16.09 - Another Russian activist to be detained for 2 months pending piracy investigation.
15.55 - Assistant cook Gizhem Akhan from Turkey to be detained for 2 months pending piracy investigation.
15.30 - Capt Pete Willcox from US to be detained for 2 months pending piracy investigation.
15.10 - Greenpeace International spokesperson Dima Litvinov from Sweden to be held in custody for 3 days before new hearing.
15.00 - RECAP: 7 Greenpeace activists have been through preliminary hearing and are to be held in custody pending piracy investigation.
14.15 - Canadian crew member Poul Douglas Ruzycki to be held in custody for 2 months pending piracy investigation.
New Zealand crew member David John Haussmann to be held in custody for 2 months pending piracy investigation.
Polish activist Tomasz Dziemianczuk to be held in custody for 2 months pending piracy investigation.
Deckhand Francesco Pisanu from France to be detained for 2 months pending piracy investigation.
Boat mechanic Jonathon Beauchamp from New Zealand to be held in custody for 2 months pending piracy investigation.
13.55 - Greenpeace International responds to two Russian court decisions.
13.45 – Watch livestream here.
12:36 – Freelance photographer Denis Sinyakov to be held in custody for 2 months pending piracy investigation.
2nd court decision: Greenpeace spokesperson Roman Dolgov to be held in custody for 2 months pending piracy investigation.
08.55 - Russians, French, and Canadian crew members are first in preliminary court hearing.
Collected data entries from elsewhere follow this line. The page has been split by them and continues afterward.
/-- FatalErrorsInOrder: a step that ends in each of its clauses. -/
theorem witness_FatalErrorsInOrder :
    after (top { base with pc := 0xFFF }) (fun t => t.status) = some (.faulted ⟨.memoryOutOfRange, 0xFFF, none⟩) ∧
    faultIs (put 0xFFFF base) .unimplementedOpcode 0xFFFF ∧
    faultIs (put 0x2300 { base with sp := 16 }) .stackOverflow 0x2300 ∧
    faultIs underflow .stackUnderflow 0x00EE ∧
    faultIs (put 0xD01F { base with i := 0xFF2 }) .memoryOutOfRange 0xD01F ∧
    faultIs (put 0xF033 { base with i := 0xFFE }) .memoryOutOfRange 0xF033 ∧
    faultIs (put 0xF055 { base with i := 0x1000 }) .memoryOutOfRange 0xF055 ∧
    faultIs (put 0xF065 { base with i := 0x1000 }) .memoryOutOfRange 0xF065 ∧
    faultIs (put 0xE09E (base.writeV 0x0 0x10)) .keyIndexOutOfRange 0xE09E ∧
    faultIs (put 0xE0A1 (base.writeV 0x0 0x10)) .keyIndexOutOfRange 0xE0A1 := by unfold faultIs; decide

theorem witness_TimerTick :
    tickCondition { base with now := 16666667 } ∧ ¬tickCondition { base with now := 16666666 } := by
  unfold tickCondition
  decide

/-- RenderNotification's first clause: a step that runs CLS. -/
theorem witness_RenderNotification :
    (put 0x00E0 base).dirty = false ∧ runsNext (put 0x00E0 base) .cls ∧
    ∃ t u, exec .cls (put 0x00E0 base) = .next t ∧ t.status = .run ∧ step (put 0x00E0 base) = .next u :=
  ⟨rfl, ⟨rfl, by decide, 0x00E0, by decide, by decide⟩, _, _, rfl, rfl, rfl⟩

/-- ContinueThenHalted: the instruction at the end of the image. -/
theorem witness_ContinueThenHalted :
    runsNext { running with endAddr := 0x202 } (.ldImm 0x0 0x05) ∧
    after { running with endAddr := 0x202 } (fun u => decide (u.endAddr.toNat ≤ u.pc.toNat)) = some true :=
  ⟨⟨rfl, by decide, 0x6005, by decide, by decide⟩, by decide⟩

/-- LoadLeavesState: the largest image that fits and the smallest that does not. -/
theorem witness_LoadLeavesState :
    defaultCfg.loadAddr ≤ defaultCfg.memSize ∧
    defaultCfg.memSize - defaultCfg.loadAddr < (List.replicate 0xE01 (0 : Byte)).length ∧
    (List.replicate 0xE00 (0 : Byte)).length ≤ defaultCfg.memSize - defaultCfg.loadAddr := by
  simp only [List.length_replicate]
  decide

/-- EmptyImageHalts, LoadGivesInvariant. -/
theorem witness_LoadGivesInvariant : defaultCfg.wellFormed = true ∧ ∃ s, load defaultCfg [0x60, 0x05] 0 = .ok s :=
  ⟨by decide, _, rfl⟩

/-- StepKeepsInvariant, SoundActive, EndAndConfigurationFixed. -/
theorem witness_StepKeepsInvariant : running.Inv ∧ ∃ t, step running = .next t := ⟨witness_Inv, _, rfl⟩

theorem witness_RegistersWrittenAsListed :
    exec (.ldImm 0x0 0x05) running = .next ran ∧ ¬writesRegister running 0x1 (.ldImm 0x0 0x05) :=
  ⟨rfl, by unfold writesRegister; decide⟩

/-- MemoryFrame: an instruction that stores, one that does not, and one that raises a fatal error. -/
theorem witness_MemoryFrame :
    Memory.wf running.cfg running.mem = true ∧ running.status = .run ∧
    (∃ t, exec (.stRegs 0x1) { running with i := 0x400 } = .next t) ∧
    stores { running with i := 0x400 } (.stRegs 0x1) = some (0x400, 2) ∧ ¬(0x400 ≤ 0x402 ∧ 0x402 < 0x400 + 2) ∧
    stores running (.ldImm 0x0 0x05) = none ∧
    ∃ t, exec (.ldB 0x0) { running with i := 0xFFE } = .next t ∧ t.status ≠ .run :=
  ⟨by decide, rfl, ⟨_, rfl⟩, by decide, by decide, rfl, _, rfl, by decide⟩

theorem witness_AddressRegisterFrame :
    exec (.ldImm 0x0 0x05) running = .next ran ∧ ¬writesI running (.ldImm 0x0 0x05) ∧
    ¬writesI running (.stRegs 0x0) :=
  ⟨rfl, fun h => h, by unfold writesI; decide⟩

theorem witness_StackFrame :
    exec (.ldImm 0x0 0x05) running = .next ran ∧ (∀ nnn, Instr.ldImm 0x0 0x05 ≠ .call nnn) ∧
    Instr.ldImm 0x0 0x05 ≠ .ret ∧
    (∃ t, exec (.call 0x300) { running with sp := 1 } = .next t) ∧ 0 < ({ running with sp := 1 } : State).sp.val :=
  ⟨rfl, fun _ => by simp, by simp, ⟨_, rfl⟩, by decide⟩

/-- ScreenFrame, ControlStateFrame, HostInputsReachOnlyTheirInstructions. -/
theorem witness_ScreenFrame :
    exec (.ldImm 0x0 0x05) running = .next ran ∧ Instr.ldImm 0x0 0x05 ≠ .cls ∧
    (∀ x y n, Instr.ldImm 0x0 0x05 ≠ .drw x y n) ∧ (∀ x, Instr.ldImm 0x0 0x05 ≠ .ldDtVx x) ∧
    (∀ x, Instr.ldImm 0x0 0x05 ≠ .ldStVx x) ∧ (∀ x kk, Instr.ldImm 0x0 0x05 ≠ .rnd x kk) ∧
    (∀ x, Instr.ldImm 0x0 0x05 ≠ .skp x) ∧ (∀ x, Instr.ldImm 0x0 0x05 ≠ .sknp x) ∧
    ∀ x, Instr.ldImm 0x0 0x05 ≠ .ldVxK x :=
  ⟨rfl, by simp, by simp, by simp, by simp, by simp, by simp, by simp, by simp⟩
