/-- A read of a block at another module (R226, R356): its request, the lane that waits for it, its address and length, and the answer: the
bytes, or the cause and DETAIL with which the peer refuses it. -/
structure PeerRead where
  id   : Nat
  lane : Nat
  addr : Dword
  len  : Nat
  data : Option (List Byte)
  refused : Option (Nat × Nat)
  deriving DecidableEq, Repr

/-- One hardware breakpoint (R379): its word and the lanes it stops. -/
structure Breakpoint where
  addr  : Dword
  lanes : Word
  deriving DecidableEq, Repr

/-- A group, or a group's feeder context (`isFeeder`, one lane, lane 0): R13, R222. It stands in the state under twice
its place number (core × 48 + quadrant × 12 + slot), the feeder context one above. Registers are kept per role:
register N of role r of lane l has index (r × 64 + N) × 32 + l, whose place in the column is the role's base + N. `shown`
holds the slot and the window bases that a live migration keeps in GROUPID.SLOT and WIN.BASE (R36); `stalls` the stall reasons that a
tagged word has met (R288, R381); `takes` the TAKEs in progress (R158); `poison` the poisoned registers (R276);
`fetched` the blocks asked of other modules (R356); `owed` the releases performed early (R245). -/
structure Grp where
  used     : Bool := false
  isFeeder : Bool := false
  gid      : Nat := 0
  core     : Nat := 0
  quad     : Nat := 0
  slot     : Nat := 0
  grid     : Nat := 0
  cluster  : Nat := 0
  team     : Nat := 0
  group    : Nat := 0
  tq       : Nat := 15
  ctxid    : Nat := 0
  kern     : Kernel := {}
  bases    : List Nat := []
  priv     : Nat := 0
  role     : Nat := 0
  lanes    : Bank Lane := []
  v        : Bank Word := []
  s        : Bank Dword := []
  j        : Bank Word := []
  part     : Word := 0
  qwin     : Word := 0
  rmode    : Word := 0
  trapen   : Word := 0
  tcause   : Word := 0
  tlanes   : Word := 0
  scaleh   : Dword := 0x7F#64
  tlbinv   : Dword := 0
  tlbAfter : List Nat := []
  nextOp   : Nat := 0
  ops      : List PendOp := []
  fences   : List Fence := []
  sfq      : List QueuedResult := []
  reported : List (Nat × Nat × Nat) := []
  halted   : Bool := false
  haltPend : Bool := false
  hstat    : Dword := 0
  hold     : Bool := false
  frozen   : Bool := false
  bkpts    : Bank (Option Breakpoint) := []
  pats     : Bank Pattern := []
  queues   : Bank (List (Bank Word)) := []
  cpbind   : Word := 0
  cfault   : Dword := 0
  cfOp     : Option Nat := none
  copySeq  : Nat := 0
  saveReq  : Bool := false
  shown    : Option (Nat × List Nat) := none
  samples  : List (Option Nat × List Byte) := []
  stalls   : List Nat := []
  takes    : List TakeOp := []
  poison   : List Nat := []
  fetched  : List PeerRead := []
  owed     : List Owed := []
  deriving DecidableEq, Repr

/-! ## Barriers, vats, teams, clusters, grids -/

/-- A barrier (R190): the current phase, the lane-arrival masks by the group's number in its grid, the groups counted, the feeder and
decoder counts, the damage so far, the last phase's damage bit, and the held arrivals in order (`heldM`: lanes that
arrive links hold, R217). -/
structure Barrier where
  phase   : Nat := 0
  masks   : Bank Word := []
  arrived : List Nat := []
  fcount  : Nat := 0
  ccount  : Nat := 0
  dmg     : Bool := false
  lastD   : Bool := false
  heldG   : List Nat := []
  heldF   : List Bool := []
  heldC   : List Bool := []
  heldM   : List (Nat × Word) := []
  deriving DecidableEq, Repr

/-- The states of a vat (Table 9-5). -/
inductive VatSt where
  | free | filling | full | draining
  deriving DecidableEq, Repr

/-- A vat (R229): state, fill count n, issued count i, completed copies, damage, and whether a decoder has filled part of it. -/
structure Vat where
  st     : VatSt := .free
  n      : Nat := 0
  i      : Nat := 0
  filled : Nat := 0
  dmg    : Bool := false
  dec    : Bool := false
  deriving DecidableEq, Repr

/-- A team (R14) under (grid × 65536 + cluster) × 16 + index: its core, allocations, the places of its resident groups, that of its first
group when it was placed, the current staging slot of each quarter by the group's number (R199), barriers and vats. -/
structure Team where
  used    : Bool := false
  core    : Nat := 0
  opBase  : Nat := 0
  opBytes : Nat := 0
  accBase : Nat := 0
  accq    : Nat := 0
  quads   : Nat := 0
  ngroups : Nat := 0
  gids    : List Nat := []
  lead    : Nat := 0
  slots   : Bank Nat := []
  bars    : Bank Barrier := []
  vats    : Bank Vat := []
  lived   : Nat := 0
  retiring : Bool := false
  retired : Bool := false
  deriving DecidableEq, Repr

/-- The life of a cluster (Table 1-17). -/
inductive ClusterSt where
  | none | resident | draining | saving | saved | retired
  deriving DecidableEq, Repr

/-- A cluster (R15) under grid × 65536 + index: where it stands, its barriers, when it was placed, the pre-emption
request it holds (its budget T and the cycle it was made), and how many of its teams have retired. -/
structure Cluster where
  st       : ClusterSt := .none
  die      : Nat := 0
  row      : Nat := 0
  col      : Nat := 0
  teams    : Nat := 0
  bars     : Bank Barrier := []
  placed   : Nat := 0
  order    : Nat := 0
  request  : Option (Nat × Nat) := none
  discard  : Bool := false
  deriving DecidableEq, Repr

/-- A launch packet (Table 12-2) as 16 words of 64 bits. -/
structure Packet where
  words : List Dword := []
  deriving DecidableEq, Repr

/-- A grid (R16): its packet, context, kernel, launch queue, the clusters placed and retired, its barriers, the scratchpad
it holds per die (offset and bytes), the frames dropped, and the lives of its retired teams (R290). -/
structure Grid where
  used     : Bool := false
  ctxid    : Nat := 0
  queue    : Nat := 0
  level    : Nat := 0
  packet   : Packet := {}
  kern     : Kernel := {}
  nclus    : Nat := 0
  nextClus : Nat := 0
  retired  : Nat := 0
  pending  : List Nat := []
  bars     : Bank Barrier := []
  scr      : Bank (Option (Nat × Nat)) := []
  scrTaken : Bool := false
  lives    : Nat × Nat := (0, 0)
  deriving DecidableEq, Repr

/-- A packet in a launch queue (R280): its sequence number, its latched dependences, whether its checks at the head are made and
whether it starts an imposition (R313), the cycle it became placeable, the grid made for it once its first cluster is placed, what its
launcher issued before it (R167): group, operation, core; and the kernel that the check at the head found (R374). -/
structure Queued where
  packet : Packet
  seq    : Nat
  latched : List Nat
  checked : Bool
  imp     : Bool
  ready  : Option Nat
  grid   : Option Nat
  after  : List (Nat × Nat × Nat)
  kern   : Option Kernel := none
  deriving DecidableEq, Repr

/-- A launch queue (Table 12-1, R279, R280). -/
structure LaunchQ where
  isOpen : Bool := false
  level  : Nat := 0
  depth  : Nat := 0
  ctxid  : Nat := 0
  slice  : Nat := 0
  next   : Nat := 1
  packets : List Queued := []
  deriving DecidableEq, Repr

/-- What a saved team keeps beside its groups (Table 1-18): the team with its barriers and vats; the bytes of its
operand-store allocation and of its accumulator allocation in each quadrant, from offset 0; the staging stores of its quads (R199);
and the codebook slots tagged with it (R235). -/
structure SavedTeam where
  idx   : Nat
  team  : Team
  op    : Bank Byte
  accs  : List (Bank Byte)
  stage : Bank Byte
  books : List (Nat × Codebook × Bank Byte)
  deriving DecidableEq, Repr
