-- ==== Sys2Proof/Decode.lean ====
section
/-! DEFINITION. The decoder and the encoder: the 32-bit words of Tables 2-1, 2-4 and 2-10 (spec/02_encoding_assembly.md) and
the 64-bit Fjarmar words of Tables 13-2 to 13-5 (spec/13_link_sequencers.md). A word is matched on its fixed bits; the
rules its field values must obey (R46, R57) are decode traps of its meaning (Machine/Operands.lean). -/
namespace Sys2Proof

/-- Major opcode 0 (Table 2-4). -/
def decodeMajor0 (u : Bool) (fn : BitVec 3) (pl : BitVec 22) : Option Instr :=
  match fn.toNat with
  | 0 => if pl = 0#22 then some (.nop u) else none
  | 1 => if !u then some (.hintImm pl) else none
  | 2 => if pl.extractLsb' 5 17 = 0#17 then some (.hintSched u (pl.extractLsb' 4 1) (pl.extractLsb' 0 4)) else none
  | 3 => if !u ∧ pl.extractLsb' 0 13 = 0#13 then some (.hintMod (pl.extractLsb' 19 3) (pl.extractLsb' 16 3) (pl.extractLsb' 15 1) (pl.extractLsb' 13 2)) else none
  | _ => none

/-- Major opcode 1 (Table 2-4). -/
def decodeMajor1 (u : Bool) (fn : BitVec 4) (d : BitVec 6) (a : BitVec 6) (b : BitVec 6) (p : BitVec 3) : Option Instr :=
  match fn.toNat with
  | 0 => some (.add u d a b p)
  | 1 => some (.sub u d a b p)
  | 2 => some (.mul u d a b p)
  | 3 => some (.mulhi u d a b p)
  | 4 => some (.mulhiu u d a b p)
  | 5 => some (.mad u d a b p)
  | 6 => some (.and u d a b p)
  | 7 => some (.or u d a b p)
  | 8 => some (.xor u d a b p)
  | 9 => some (.andn u d a b p)
  | 10 => some (.min u d a b p)
  | 11 => some (.max u d a b p)
  | 12 => some (.minu u d a b p)
  | 13 => some (.maxu u d a b p)
  | _ => none

/-- Major opcode 2 (Table 2-4). -/
def decodeMajor2 (u : Bool) (fn : BitVec 4) (d : BitVec 6) (a : BitVec 6) (b : BitVec 6) (p : BitVec 3) : Option Instr :=
  match fn.toNat with
  | 0 => some (.add64 u d a b p)
  | 1 => some (.sub64 u d a b p)
  | 2 => some (.mul64 u d a b p)
  | 3 => some (.mulhi64 u d a b p)
  | 4 => some (.mulhiu64 u d a b p)
  | 5 => some (.mad64 u d a b p)
  | 6 => some (.and64 u d a b p)
  | 7 => some (.or64 u d a b p)
  | 8 => some (.xor64 u d a b p)
  | 9 => some (.andn64 u d a b p)
  | 10 => some (.min64 u d a b p)
  | 11 => some (.max64 u d a b p)
  | 12 => some (.minu64 u d a b p)
  | 13 => some (.maxu64 u d a b p)
  | _ => none

/-- Major opcode 3 (Table 2-4). -/
def decodeMajor3 (u : Bool) (fn : BitVec 4) (d : BitVec 6) (a : BitVec 6) (b : BitVec 6) (p : BitVec 3) : Option Instr :=
  match fn.toNat with
  | 0 => some (.shl u d a b p)
  | 1 => some (.shr u d a b p)
  | 2 => some (.sar u d a b p)
  | 3 => some (.rot u d a b p)
  | 4 => if b = 0#6 then some (.abs u d a p) else none
  | 5 => if b = 0#6 then some (.clz u d a p) else none
  | 6 => if b = 0#6 then some (.popc u d a p) else none
  | 7 => if b = 0#6 then some (.brev u d a p) else none
  | 8 => some (.bfx u d a b p)
  | 9 => some (.bfi u d a b p)
  | 10 => some (.permb u d a b p)
  | 11 => some (.div u d a b p)
  | 12 => some (.divu u d a b p)
  | 13 => some (.rem u d a b p)
  | 14 => some (.remu u d a b p)
  | _ => none

/-- Major opcode 4 (Table 2-4). -/
def decodeMajor4 (u : Bool) (fn : BitVec 4) (d : BitVec 6) (a : BitVec 6) (b : BitVec 6) (p : BitVec 3) : Option Instr :=
  match fn.toNat with
  | 0 => some (.shl64 u d a b p)
  | 1 => some (.shr64 u d a b p)
  | 2 => some (.sar64 u d a b p)
  | 3 => some (.rot64 u d a b p)
  | 4 => if b = 0#6 then some (.abs64 u d a p) else none
  | 5 => if b = 0#6 then some (.clz64 u d a p) else none
  | 6 => if b = 0#6 then some (.popc64 u d a p) else none
  | 7 => if b = 0#6 then some (.brev64 u d a p) else none
  | 8 => some (.bfx64 u d a b p)
  | 9 => some (.bfi64 u d a b p)
  | 10 => some (.permb64 u d a b p)
  | 11 => some (.div64 u d a b p)
  | 12 => some (.divu64 u d a b p)
  | 13 => some (.rem64 u d a b p)
  | 14 => some (.remu64 u d a b p)
  | _ => none

/-- Major opcode 5 (Table 2-4). -/
def decodeMajor5 (u : Bool) (fn : BitVec 3) (d : BitVec 6) (a : BitVec 6) (i : BitVec 7) (p : BitVec 3) : Option Instr :=
  match fn.toNat with
  | 0 => some (.addi u d a i p)
  | 1 => some (.muli u d a i p)
  | 2 => some (.andi u d a i p)
  | 3 => some (.ori u d a i p)
  | 4 => some (.xori u d a i p)
  | 5 => some (.shli u d a i p)
  | 6 => some (.shri u d a i p)
  | 7 => some (.sari u d a i p)
  | _ => none

/-- Major opcode 6 (Table 2-4). -/
def decodeMajor6 (u : Bool) (fn : BitVec 3) (d : BitVec 6) (a : BitVec 6) (i : BitVec 7) (p : BitVec 3) : Option Instr :=
  match fn.toNat with
  | 0 => some (.addi64 u d a i p)
  | 1 => some (.muli64 u d a i p)
  | 2 => some (.andi64 u d a i p)
  | 3 => some (.ori64 u d a i p)
  | 4 => some (.xori64 u d a i p)
  | 5 => some (.shli64 u d a i p)
  | 6 => some (.shri64 u d a i p)
  | 7 => some (.sari64 u d a i p)
  | _ => none

/-- Major opcode 7 (Table 2-4). -/
def decodeMajor7 (u : Bool) (fn : BitVec 3) (d : BitVec 6) (a : BitVec 6) (i : BitVec 7) (p : BitVec 3) : Option Instr :=
  match fn.toNat with
  | 0 => if a = 0#6 then some (.movi u d i p) else none
  | 1 => if a = 0#6 then some (.movi64 u d i p) else none
  | _ => none

/-- Major opcode 8 (Table 2-4). -/
def decodeMajor8 (u : Bool) (fn : BitVec 4) (d : BitVec 6) (a : BitVec 6) (b : BitVec 6) (p : BitVec 3) : Option Instr :=
  match fn.toNat with
  | 0 => some (.fadd u d a b p)
  | 1 => some (.fsub u d a b p)
  | 2 => some (.fmul u d a b p)
  | 3 => some (.ffma u d a b p)
  | 4 => some (.fmin u d a b p)
  | 5 => some (.fmax u d a b p)
  | 6 => some (.fsgnJ u d a b p)
  | 7 => some (.fsgnN u d a b p)
  | 8 => some (.fsgnX u d a b p)
  | 9 => if b = 0#6 then some (.fclass u d a p) else none
  | 10 => some (.fdiv u d a b p)
  | _ => none

/-- Major opcode 9 (Table 2-4). -/
def decodeMajor9 (u : Bool) (fn : BitVec 4) (d : BitVec 6) (a : BitVec 6) (b : BitVec 6) (p : BitVec 3) : Option Instr :=
  match fn.toNat with
  | 0 => some (.hadd2 u (fn.extractLsb' 0 1) d a b p)
  | 1 => some (.hadd2 u (fn.extractLsb' 0 1) d a b p)
  | 2 => some (.hmul2 u (fn.extractLsb' 0 1) d a b p)
  | 3 => some (.hmul2 u (fn.extractLsb' 0 1) d a b p)
  | 4 => some (.hfma2 u (fn.extractLsb' 0 1) d a b p)
  | 5 => some (.hfma2 u (fn.extractLsb' 0 1) d a b p)
  | 6 => some (.hmin2 u (fn.extractLsb' 0 1) d a b p)
  | 7 => some (.hmin2 u (fn.extractLsb' 0 1) d a b p)
  | 8 => some (.hmax2 u (fn.extractLsb' 0 1) d a b p)
  | 9 => some (.hmax2 u (fn.extractLsb' 0 1) d a b p)
  | _ => none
Many people trying to jam into the courtrooms.
08.30 - One and a half an hour late, the crew and activists are brought to the court room in Murmansk. They are in good spirit, looking resolute. A few even greet and thank the many representatives from media. They are cuffed on hands and feet.
07.00 - A preliminary court hearing starts in Murmansk to decide if the piracy investigation should continue, and if the activists should remain free during said investigation.
September 25, 2013
19.15 – Foreign Minister Frans Timmermans informs Dutch parliament that he is considering legal action against Russia if the demand of the Netherlands to release the Arctic Sunrise and its crew remains unanswered.
14.00 – Greenpeace International welcomes President Putin’s statement that the activists were obviously not pirates. In addition, footage apparently taken from Gazprom’s rig during the action on September 18th shows that the Greenpeace International activists posed no threat, while the security forces fired shots near the Greenpeace rhibs.
08.48 – The Greenpeace activists who boarded a Russian oil rig are “obviously not pirates,” says President Vladimir Putin in a speech during the plenary session of the Third International Arctic Forum “The Arctic – Territory of Dialogue” held in Salekhard, Russia.
September 24, 2013
17.45 – We have just spoken with the crew. They have been asked to prepare to leave the ship. We don’t yet know where they’re going.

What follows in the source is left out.